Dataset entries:
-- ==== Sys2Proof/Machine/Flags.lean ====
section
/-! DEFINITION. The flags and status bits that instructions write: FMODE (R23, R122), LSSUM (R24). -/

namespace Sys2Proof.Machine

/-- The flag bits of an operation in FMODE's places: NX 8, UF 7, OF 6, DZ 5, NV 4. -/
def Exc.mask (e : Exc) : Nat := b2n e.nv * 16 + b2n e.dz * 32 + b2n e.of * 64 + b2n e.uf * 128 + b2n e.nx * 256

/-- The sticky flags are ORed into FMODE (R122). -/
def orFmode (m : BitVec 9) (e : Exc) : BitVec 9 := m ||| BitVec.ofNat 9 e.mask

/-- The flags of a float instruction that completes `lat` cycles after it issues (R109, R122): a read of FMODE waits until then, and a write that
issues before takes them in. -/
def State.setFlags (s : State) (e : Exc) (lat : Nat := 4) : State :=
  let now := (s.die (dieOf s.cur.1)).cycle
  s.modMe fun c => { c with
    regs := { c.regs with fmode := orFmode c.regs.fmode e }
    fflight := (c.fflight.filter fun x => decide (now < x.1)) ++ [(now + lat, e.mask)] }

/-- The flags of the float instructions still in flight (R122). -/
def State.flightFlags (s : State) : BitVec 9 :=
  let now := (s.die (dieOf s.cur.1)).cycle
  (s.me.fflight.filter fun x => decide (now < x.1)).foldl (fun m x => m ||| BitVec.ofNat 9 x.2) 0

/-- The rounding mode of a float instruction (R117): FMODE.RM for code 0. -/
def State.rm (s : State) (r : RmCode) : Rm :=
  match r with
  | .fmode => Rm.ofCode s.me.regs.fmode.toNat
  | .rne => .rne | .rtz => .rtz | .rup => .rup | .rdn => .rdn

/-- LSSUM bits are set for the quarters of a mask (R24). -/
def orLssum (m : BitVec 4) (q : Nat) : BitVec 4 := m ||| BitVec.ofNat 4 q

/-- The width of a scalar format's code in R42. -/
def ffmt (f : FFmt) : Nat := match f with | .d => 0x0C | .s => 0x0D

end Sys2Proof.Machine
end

What the task asks: Using the records above, find the number of lines that contain the string "ofNat", and give that number without further comment.

Answer box: 3